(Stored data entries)
/-! The partner's frames on the ports -/

/-- The standby drops the frames that the active has started (R259, R260). -/
def dropStarted : Nat → List TxMsg → List TxMsg
  | 0, q => q
  | n + 1, q => match nextTx q with
    | some m => dropStarted n (q.erase m)
    | none => q

/-- The frames started on each port by the active since its last heartbeat. -/
def followStarted (s : State) (started : List Nat) : State :=
  let old := s.twin.partnerStarted
  let s := forEach allPorts (fun s p =>
    let n := started.getD p.val 0 - old.getD p.val 0
    s.modPort p fun x => { x with queue := dropStarted (min n x.queue.length) x.queue }) s
  s.modTwin fun t => { t with partnerStarted := started }

/-- An acknowledgement that the failed device may have sent is sent again with DUPLICATE (R260). -/
def markDuplicate (s : State) : State :=
  forEach allPorts (fun s p =>
    s.modPort p fun x => match nextTx x.queue with
      | some m => { x with queue := x.queue.map fun y => if y == m then (match y with
          | .vackStart tag c _ f mv => .vackStart tag c true f mv
          | .vackDone tag c _ mv => .vackDone tag c true mv
          | z => z) else y }
      | none => x) s

end State

/-! The commands -/

/-- TWIN_HEARTBEAT (R253): one that fails its check counts LINK_ERRORS; a valid one tells the partner's state, and ends a
split: the standby resynchronises, and is armed at its end with AUTO_ARM only (R261). -/
def execTwinHeartbeat (hb : Heartbeat) (s : State) : Out :=
  if s.twin.role == .solo || s.linkSilent || !s.framesRun then .next s
  else if !hb.valid then .next (s.count Ob.clsTwin 0 Ob.Twin.linkErrors)
  else
    let s := if s.follows then s.followStarted hb.started else s
    let was := s.twin.split
    let s := s.modTwin fun t => { t with
      partner := true, partnerHo := hb.handoverEdge, split := false
      unarm := if was then .notRequested else t.unarm
      resyncing := t.resyncing || was, resyncOnly := if was then !bit (s.obj Ob.clsTwin 0 Ob.Twin.ctrl) 1 else t.resyncOnly }
    let s := s.irqIf was Irq.twin
    .next (if s.twin.role == .active && s.twin.armed != hb.armed then
      (if hb.armed then (s.modTwin fun t => { t with armed := true, unarm := .none }).irq Irq.twin
       else (s.modTwin fun t => { t with armed := false }).irq Irq.twin |>.abortHandover)
    else s)

/-- TWIN_ALIGNMENT_RECORD (R257). -/
def execTwinAlignmentRecord (ar : AlignRec) (s : State) : Out :=
  .next (if s.follows && !s.linkSilent && s.framesRun then s.modTwin fun t => { t with align := some ar } else s)

/-- TWIN_TAKEOVER (R260). -/
def execTwinTakeover (s : State) : Out :=
  let t := s.twin
  if t.role == .standby && t.armed && decide (4 ≤ t.hbMiss) && t.actN then
    let s := s.modTwin fun t => { t with driveActN := true, armed := false, partner := false, unarm := .notRequested, resyncing := false }
    let s := s.setRole .active
    let s := (s.count Ob.clsTwin 0 Ob.Twin.takeovers).record Code.twinTakeover Ob.clsTwin 0 0 (leBytes 6 s.clk.frame)
    .next s.markDuplicate.drive
  else .next s

/-- TWIN_SPLIT (R261). -/
def execTwinSplit (s : State) : Out :=
  let t := s.twin
  if t.role == .standby && decide (4 ≤ t.hbMiss) && !t.actN && !t.split then
    let s := (s.modTwin fun t => { t with split := true }).unarmFor .split
    .next (((s.count Ob.clsTwin 0 Ob.Twin.splits).record Code.twinSplit Ob.clsTwin 0 0 (leBytes 6 s.clk.frame)).irq Irq.twin)
  else .next s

_Task brief_
Return, with no change at all, every line in the entries above from the line containing "(match y with" through the line containing "split: the standby".

_Response_
      | some m => { x with queue := x.queue.map fun y => if y == m then (match y with
          | .vackStart tag c _ f mv => .vackStart tag c true f mv
          | .vackDone tag c _ mv => .vackDone tag c true mv
          | z => z) else y }
      | none => x) s

end State

/-! The commands -/

/-- TWIN_HEARTBEAT (R253): one that fails its check counts LINK_ERRORS; a valid one tells the partner's state, and ends a
split: the standby resynchronises, and is armed at its end with AUTO_ARM only (R261). -/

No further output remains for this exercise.